# [WHAT THE TASK ASKS]
For the records below, print the lines from the line with "Nat.not_le.2 hok.2 hv]" through the line with "-- RST_CAUSE, RO" exactly as written; include both end lines and exclude the rest.

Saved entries
Start of Block

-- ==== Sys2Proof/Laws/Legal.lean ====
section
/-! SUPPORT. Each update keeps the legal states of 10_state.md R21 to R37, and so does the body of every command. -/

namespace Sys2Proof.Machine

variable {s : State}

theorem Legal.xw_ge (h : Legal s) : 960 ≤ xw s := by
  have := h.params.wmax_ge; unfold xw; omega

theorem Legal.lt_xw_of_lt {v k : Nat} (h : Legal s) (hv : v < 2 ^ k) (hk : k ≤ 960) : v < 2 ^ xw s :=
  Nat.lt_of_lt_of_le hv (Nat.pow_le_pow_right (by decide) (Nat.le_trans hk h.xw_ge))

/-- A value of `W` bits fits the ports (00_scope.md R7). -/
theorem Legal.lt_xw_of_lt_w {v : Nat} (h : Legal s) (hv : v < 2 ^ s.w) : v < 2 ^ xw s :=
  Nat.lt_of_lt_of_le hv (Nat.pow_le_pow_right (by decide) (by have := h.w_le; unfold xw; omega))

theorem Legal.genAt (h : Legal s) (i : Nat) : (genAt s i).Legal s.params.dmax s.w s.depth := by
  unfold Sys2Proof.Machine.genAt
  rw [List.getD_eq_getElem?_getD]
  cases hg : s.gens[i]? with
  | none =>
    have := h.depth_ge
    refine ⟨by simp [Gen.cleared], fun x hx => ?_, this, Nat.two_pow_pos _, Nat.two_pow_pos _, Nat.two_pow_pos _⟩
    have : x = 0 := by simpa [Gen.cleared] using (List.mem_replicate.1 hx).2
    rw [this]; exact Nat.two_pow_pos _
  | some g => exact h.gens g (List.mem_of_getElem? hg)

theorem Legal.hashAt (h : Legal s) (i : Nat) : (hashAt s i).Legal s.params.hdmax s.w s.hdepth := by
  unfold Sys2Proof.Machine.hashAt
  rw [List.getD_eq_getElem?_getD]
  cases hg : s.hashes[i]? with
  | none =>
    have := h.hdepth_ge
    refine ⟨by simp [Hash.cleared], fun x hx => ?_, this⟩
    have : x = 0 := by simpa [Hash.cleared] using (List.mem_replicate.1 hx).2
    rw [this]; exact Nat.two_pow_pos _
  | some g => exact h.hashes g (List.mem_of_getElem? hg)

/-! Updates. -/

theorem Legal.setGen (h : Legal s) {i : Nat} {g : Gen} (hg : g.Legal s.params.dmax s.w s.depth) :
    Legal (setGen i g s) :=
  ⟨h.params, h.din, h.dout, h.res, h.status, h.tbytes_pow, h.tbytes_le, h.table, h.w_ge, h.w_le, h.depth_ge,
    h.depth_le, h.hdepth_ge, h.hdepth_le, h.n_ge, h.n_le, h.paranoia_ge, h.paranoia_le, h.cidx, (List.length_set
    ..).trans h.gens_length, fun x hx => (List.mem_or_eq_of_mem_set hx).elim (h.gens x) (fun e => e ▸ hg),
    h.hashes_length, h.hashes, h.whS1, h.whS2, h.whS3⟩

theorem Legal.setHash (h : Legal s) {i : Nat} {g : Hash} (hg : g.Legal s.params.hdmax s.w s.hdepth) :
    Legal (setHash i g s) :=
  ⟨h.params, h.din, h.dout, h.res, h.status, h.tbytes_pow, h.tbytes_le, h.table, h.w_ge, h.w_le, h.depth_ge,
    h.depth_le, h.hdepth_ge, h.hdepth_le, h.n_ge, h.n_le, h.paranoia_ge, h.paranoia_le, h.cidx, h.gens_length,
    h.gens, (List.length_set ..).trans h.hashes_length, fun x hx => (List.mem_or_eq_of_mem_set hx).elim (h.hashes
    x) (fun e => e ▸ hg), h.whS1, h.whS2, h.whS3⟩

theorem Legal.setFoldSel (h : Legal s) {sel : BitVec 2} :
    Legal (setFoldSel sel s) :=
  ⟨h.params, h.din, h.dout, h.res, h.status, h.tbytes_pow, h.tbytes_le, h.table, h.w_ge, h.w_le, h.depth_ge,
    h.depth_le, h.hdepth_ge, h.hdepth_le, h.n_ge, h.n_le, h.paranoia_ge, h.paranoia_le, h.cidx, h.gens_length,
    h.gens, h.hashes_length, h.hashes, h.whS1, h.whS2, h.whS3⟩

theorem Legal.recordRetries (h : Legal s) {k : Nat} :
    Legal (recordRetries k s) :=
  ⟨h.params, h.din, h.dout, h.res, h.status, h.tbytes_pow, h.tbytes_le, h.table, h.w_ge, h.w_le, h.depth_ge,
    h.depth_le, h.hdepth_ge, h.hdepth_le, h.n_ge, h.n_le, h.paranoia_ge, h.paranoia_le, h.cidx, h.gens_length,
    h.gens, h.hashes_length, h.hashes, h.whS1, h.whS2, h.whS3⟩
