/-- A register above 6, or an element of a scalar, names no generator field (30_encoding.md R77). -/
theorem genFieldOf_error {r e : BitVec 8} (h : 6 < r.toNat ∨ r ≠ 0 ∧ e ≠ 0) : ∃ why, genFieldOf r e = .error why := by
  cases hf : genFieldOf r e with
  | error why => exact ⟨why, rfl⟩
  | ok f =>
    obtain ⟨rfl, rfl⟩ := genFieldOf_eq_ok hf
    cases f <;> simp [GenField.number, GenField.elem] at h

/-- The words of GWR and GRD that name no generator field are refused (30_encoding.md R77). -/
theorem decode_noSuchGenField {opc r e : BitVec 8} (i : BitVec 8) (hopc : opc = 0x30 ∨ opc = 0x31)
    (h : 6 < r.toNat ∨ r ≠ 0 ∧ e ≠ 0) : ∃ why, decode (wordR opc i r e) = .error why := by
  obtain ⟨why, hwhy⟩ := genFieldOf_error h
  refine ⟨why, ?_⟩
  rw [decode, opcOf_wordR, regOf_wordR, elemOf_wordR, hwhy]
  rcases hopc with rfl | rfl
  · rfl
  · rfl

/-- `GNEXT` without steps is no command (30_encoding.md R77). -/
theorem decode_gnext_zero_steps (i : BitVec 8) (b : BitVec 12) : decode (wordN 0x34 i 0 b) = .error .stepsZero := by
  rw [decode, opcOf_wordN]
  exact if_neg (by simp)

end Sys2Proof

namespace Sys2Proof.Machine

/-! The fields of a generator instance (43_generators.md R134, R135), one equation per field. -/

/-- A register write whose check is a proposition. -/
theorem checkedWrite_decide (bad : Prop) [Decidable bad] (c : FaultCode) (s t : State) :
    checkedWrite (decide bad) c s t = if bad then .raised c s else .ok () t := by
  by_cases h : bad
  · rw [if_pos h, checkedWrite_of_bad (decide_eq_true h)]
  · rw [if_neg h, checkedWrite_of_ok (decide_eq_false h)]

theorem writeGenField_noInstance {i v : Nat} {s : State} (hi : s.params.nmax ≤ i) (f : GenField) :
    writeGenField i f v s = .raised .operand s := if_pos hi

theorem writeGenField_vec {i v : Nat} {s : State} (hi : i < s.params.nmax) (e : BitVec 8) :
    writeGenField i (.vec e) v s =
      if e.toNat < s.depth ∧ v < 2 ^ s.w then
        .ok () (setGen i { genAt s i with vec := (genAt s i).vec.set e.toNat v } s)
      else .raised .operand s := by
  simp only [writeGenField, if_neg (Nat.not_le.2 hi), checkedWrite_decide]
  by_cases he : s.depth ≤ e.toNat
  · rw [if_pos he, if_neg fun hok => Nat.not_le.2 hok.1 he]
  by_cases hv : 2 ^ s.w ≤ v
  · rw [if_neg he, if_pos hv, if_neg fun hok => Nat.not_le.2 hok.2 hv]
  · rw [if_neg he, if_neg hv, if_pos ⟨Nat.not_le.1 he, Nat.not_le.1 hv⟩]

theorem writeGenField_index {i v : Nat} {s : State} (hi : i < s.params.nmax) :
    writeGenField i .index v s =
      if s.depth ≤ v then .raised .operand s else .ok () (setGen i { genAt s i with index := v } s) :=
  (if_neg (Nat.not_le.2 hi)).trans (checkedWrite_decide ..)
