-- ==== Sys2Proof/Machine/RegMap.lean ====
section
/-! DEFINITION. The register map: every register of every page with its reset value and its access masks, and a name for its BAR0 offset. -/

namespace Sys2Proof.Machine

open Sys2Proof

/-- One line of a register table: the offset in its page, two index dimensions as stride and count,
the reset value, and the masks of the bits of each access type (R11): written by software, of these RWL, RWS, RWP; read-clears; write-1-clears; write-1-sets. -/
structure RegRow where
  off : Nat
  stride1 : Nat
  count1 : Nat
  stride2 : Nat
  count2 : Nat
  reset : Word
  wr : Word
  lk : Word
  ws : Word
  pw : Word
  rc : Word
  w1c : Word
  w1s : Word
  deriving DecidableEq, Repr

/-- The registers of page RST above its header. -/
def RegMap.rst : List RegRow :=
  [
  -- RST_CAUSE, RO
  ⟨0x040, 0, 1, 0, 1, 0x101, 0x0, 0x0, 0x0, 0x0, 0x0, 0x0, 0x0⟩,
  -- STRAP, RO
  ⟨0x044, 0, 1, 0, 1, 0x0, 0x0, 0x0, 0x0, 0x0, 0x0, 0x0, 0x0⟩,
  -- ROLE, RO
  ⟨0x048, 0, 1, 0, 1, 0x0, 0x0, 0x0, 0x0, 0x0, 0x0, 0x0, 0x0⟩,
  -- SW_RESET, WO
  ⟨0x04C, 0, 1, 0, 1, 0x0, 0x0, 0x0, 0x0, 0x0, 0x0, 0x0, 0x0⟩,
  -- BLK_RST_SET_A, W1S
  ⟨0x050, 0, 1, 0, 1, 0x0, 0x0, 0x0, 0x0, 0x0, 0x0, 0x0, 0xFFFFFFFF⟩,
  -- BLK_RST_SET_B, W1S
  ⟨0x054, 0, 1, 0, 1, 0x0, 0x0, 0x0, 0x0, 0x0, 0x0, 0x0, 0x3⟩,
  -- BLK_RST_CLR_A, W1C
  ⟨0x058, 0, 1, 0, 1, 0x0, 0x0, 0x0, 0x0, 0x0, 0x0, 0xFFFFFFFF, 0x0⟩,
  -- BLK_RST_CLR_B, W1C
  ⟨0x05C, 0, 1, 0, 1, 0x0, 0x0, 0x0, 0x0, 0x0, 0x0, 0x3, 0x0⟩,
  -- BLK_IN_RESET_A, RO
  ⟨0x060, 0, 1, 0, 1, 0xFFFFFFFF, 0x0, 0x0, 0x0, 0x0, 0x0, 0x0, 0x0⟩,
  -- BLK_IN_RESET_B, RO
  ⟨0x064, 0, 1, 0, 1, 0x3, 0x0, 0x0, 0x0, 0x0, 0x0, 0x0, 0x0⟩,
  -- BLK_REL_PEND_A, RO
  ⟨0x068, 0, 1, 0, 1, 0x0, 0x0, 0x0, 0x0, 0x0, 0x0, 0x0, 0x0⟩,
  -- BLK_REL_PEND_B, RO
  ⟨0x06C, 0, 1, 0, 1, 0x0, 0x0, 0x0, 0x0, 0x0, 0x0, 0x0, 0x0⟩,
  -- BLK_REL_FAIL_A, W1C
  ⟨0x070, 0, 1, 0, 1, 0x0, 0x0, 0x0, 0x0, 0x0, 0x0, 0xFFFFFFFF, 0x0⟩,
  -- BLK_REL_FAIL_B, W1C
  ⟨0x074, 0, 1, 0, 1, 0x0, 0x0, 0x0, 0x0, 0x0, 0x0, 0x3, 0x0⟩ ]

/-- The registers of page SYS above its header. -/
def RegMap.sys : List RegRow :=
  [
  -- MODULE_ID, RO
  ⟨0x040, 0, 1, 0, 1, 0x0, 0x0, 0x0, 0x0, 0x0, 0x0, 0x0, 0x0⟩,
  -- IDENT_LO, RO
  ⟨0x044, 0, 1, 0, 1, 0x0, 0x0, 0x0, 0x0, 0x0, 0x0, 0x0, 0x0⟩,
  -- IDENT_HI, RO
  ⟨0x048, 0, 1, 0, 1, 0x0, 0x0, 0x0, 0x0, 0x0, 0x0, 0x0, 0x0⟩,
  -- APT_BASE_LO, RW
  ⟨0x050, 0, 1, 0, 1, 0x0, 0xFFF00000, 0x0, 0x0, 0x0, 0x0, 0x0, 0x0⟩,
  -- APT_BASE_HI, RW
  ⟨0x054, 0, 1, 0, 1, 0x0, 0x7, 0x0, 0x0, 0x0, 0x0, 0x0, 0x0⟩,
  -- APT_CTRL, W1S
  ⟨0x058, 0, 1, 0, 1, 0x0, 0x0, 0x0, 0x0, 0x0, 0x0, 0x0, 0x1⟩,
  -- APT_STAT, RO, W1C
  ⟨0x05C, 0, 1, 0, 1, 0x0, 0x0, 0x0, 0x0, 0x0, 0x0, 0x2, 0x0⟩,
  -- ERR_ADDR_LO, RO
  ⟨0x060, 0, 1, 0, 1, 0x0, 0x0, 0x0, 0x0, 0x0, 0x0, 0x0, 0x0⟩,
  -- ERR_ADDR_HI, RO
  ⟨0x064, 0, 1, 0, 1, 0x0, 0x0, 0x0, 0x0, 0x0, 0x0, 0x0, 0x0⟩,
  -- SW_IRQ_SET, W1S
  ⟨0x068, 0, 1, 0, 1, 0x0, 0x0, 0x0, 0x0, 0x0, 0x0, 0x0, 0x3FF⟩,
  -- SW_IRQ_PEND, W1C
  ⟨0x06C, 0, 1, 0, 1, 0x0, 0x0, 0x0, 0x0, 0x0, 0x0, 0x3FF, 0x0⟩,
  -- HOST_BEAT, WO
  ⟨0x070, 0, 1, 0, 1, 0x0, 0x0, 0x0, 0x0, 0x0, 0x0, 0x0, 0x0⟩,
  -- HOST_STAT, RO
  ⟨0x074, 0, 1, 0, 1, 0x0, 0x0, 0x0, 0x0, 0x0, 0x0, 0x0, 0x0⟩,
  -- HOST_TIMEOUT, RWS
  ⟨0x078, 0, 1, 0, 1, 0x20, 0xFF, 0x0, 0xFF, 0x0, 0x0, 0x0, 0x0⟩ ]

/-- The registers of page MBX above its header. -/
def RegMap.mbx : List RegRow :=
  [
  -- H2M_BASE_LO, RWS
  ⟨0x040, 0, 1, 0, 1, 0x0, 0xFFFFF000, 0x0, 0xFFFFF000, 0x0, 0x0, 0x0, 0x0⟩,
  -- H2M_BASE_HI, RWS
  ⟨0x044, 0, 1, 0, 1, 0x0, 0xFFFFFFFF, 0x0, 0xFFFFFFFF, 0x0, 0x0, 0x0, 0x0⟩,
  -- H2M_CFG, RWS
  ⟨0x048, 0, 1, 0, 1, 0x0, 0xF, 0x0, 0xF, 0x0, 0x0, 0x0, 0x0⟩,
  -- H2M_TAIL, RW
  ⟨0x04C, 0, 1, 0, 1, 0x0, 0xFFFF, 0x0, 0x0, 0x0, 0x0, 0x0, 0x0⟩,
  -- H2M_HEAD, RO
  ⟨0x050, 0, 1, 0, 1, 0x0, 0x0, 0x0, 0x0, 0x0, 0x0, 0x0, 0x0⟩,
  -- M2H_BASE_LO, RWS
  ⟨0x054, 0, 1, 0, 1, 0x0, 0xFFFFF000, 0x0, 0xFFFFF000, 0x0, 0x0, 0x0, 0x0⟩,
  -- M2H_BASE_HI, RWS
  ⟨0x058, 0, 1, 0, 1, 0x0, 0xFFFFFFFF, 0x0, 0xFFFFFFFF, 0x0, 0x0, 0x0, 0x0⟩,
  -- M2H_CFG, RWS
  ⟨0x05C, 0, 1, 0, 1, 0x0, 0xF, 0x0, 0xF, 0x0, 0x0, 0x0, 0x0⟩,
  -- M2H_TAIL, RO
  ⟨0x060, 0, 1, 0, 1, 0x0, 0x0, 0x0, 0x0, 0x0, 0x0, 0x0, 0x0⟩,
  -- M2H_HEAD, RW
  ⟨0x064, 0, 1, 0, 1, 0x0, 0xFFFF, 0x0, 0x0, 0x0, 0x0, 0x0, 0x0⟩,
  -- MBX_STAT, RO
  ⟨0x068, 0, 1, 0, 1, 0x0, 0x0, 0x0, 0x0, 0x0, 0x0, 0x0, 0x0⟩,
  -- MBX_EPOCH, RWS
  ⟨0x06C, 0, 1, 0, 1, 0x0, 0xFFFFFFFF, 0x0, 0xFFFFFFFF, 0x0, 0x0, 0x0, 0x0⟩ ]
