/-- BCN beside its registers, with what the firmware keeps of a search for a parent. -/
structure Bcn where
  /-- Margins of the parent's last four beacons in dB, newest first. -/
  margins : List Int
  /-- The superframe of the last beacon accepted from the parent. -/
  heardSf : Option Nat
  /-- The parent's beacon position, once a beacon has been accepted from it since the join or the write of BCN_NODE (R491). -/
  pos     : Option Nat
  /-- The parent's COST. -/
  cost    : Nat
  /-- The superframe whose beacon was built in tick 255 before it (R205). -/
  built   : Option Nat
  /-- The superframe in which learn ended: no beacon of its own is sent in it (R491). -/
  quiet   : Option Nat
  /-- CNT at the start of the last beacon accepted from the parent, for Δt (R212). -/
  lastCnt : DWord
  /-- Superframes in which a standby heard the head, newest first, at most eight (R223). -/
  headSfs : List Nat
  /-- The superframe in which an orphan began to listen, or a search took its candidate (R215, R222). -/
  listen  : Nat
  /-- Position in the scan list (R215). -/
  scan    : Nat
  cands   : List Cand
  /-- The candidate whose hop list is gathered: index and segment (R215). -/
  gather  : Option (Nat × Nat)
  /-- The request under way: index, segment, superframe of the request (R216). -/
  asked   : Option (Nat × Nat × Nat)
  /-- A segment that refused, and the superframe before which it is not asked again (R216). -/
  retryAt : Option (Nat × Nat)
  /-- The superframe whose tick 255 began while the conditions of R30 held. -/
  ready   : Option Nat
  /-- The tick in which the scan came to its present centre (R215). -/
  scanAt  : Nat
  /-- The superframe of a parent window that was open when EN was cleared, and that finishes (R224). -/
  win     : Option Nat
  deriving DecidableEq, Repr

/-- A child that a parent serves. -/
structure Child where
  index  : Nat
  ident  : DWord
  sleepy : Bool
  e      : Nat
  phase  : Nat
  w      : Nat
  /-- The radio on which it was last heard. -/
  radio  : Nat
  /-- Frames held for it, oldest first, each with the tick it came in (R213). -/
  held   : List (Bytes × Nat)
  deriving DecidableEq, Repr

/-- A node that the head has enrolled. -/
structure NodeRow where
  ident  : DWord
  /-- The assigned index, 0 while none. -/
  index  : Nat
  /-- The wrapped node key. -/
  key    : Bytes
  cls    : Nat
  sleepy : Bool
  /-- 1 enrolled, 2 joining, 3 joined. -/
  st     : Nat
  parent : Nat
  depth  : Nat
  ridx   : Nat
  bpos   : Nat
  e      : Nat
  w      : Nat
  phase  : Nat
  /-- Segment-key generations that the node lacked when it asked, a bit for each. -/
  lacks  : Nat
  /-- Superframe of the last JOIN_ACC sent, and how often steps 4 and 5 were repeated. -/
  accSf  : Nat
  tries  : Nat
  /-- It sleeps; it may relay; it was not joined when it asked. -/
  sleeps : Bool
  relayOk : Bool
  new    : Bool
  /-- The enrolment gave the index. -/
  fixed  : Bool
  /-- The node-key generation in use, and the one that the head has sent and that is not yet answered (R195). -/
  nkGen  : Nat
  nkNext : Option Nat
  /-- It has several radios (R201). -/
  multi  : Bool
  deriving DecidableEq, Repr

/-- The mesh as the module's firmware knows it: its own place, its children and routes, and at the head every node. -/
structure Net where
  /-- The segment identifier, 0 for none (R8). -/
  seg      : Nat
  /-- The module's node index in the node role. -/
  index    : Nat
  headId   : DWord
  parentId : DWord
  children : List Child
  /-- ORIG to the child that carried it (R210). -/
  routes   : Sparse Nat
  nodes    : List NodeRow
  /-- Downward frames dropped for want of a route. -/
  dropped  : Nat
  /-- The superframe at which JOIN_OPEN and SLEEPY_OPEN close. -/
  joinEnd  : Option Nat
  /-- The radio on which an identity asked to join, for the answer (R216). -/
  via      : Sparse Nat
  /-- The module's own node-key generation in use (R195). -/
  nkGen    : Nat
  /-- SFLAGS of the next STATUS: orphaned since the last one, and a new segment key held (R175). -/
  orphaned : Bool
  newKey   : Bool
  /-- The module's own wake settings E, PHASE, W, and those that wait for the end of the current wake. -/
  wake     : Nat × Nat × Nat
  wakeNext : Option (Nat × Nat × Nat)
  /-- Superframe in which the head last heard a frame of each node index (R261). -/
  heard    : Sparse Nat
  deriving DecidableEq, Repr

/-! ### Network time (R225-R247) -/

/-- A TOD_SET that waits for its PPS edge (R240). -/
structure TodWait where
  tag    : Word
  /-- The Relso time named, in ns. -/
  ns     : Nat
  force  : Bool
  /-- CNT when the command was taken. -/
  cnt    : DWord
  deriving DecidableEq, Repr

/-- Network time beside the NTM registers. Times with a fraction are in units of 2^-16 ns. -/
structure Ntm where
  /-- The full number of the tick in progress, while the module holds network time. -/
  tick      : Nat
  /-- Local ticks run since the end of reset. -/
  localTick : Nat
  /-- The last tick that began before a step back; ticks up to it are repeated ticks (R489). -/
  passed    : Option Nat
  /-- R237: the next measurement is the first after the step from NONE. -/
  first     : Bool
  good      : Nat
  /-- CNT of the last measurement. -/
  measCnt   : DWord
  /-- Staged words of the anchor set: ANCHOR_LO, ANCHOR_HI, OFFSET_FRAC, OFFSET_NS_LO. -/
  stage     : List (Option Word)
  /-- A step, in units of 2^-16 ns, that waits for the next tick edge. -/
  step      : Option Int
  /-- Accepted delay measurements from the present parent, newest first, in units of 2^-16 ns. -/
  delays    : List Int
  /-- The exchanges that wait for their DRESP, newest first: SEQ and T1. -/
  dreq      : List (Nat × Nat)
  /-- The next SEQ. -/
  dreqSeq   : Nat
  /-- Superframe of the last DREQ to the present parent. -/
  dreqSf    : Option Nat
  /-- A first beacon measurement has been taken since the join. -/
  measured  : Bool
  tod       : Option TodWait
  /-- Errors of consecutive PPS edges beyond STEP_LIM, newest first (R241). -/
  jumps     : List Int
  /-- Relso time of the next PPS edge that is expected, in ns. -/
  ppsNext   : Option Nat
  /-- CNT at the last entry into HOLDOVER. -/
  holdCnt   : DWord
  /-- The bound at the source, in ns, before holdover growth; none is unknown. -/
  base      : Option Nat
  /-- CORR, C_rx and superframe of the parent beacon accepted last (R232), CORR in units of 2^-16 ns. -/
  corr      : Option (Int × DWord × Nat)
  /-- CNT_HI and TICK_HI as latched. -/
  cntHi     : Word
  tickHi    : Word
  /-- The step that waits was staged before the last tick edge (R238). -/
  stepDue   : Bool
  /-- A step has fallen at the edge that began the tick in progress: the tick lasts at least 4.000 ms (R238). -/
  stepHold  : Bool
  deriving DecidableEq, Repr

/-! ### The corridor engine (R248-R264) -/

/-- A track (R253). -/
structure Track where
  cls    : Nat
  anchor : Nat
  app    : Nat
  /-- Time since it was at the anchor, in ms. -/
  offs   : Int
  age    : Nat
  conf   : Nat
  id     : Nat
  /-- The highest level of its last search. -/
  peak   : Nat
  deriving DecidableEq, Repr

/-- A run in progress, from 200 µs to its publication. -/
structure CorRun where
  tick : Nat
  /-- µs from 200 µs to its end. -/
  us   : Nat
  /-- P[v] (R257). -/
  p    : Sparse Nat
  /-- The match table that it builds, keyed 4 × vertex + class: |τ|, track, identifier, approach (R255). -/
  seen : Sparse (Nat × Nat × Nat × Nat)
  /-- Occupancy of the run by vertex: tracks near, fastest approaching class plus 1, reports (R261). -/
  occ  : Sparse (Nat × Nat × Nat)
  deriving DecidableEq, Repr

End of Block

# [ANSWER TO THE EXERCISE]
  · rw [if_neg he, if_pos hv, if_neg fun hok => Nat.not_le.2 hok.2 hv]
  · rw [if_neg he, if_neg hv, if_pos ⟨Nat.not_le.1 he, Nat.not_le.1 hv⟩]

theorem writeGenField_index {i v : Nat} {s : State} (hi : i < s.params.nmax) :
    writeGenField i .index v s =
      if s.depth ≤ v then .raised .operand s else .ok () (setGen i { genAt s i with index := v } s) :=
  (if_neg (Nat.not_le.2 hi)).trans (checkedWrite_decide ..)
-- ==== Sys2Proof/Machine/RegMap.lean ====
section
/-! DEFINITION. The register map: every register of every page with its reset value and its access masks, and a name for its BAR0 offset. -/

namespace Sys2Proof.Machine

open Sys2Proof

/-- One line of a register table: the offset in its page, two index dimensions as stride and count,
the reset value, and the masks of the bits of each access type (R11): written by software, of these RWL, RWS, RWP; read-clears; write-1-clears; write-1-sets. -/
structure RegRow where
  off : Nat
  stride1 : Nat
  count1 : Nat
  stride2 : Nat
  count2 : Nat
  reset : Word
  wr : Word
  lk : Word
  ws : Word
  pw : Word
  rc : Word
  w1c : Word
  w1s : Word
  deriving DecidableEq, Repr

/-- The registers of page RST above its header. -/
def RegMap.rst : List RegRow :=
  [
  -- RST_CAUSE, RO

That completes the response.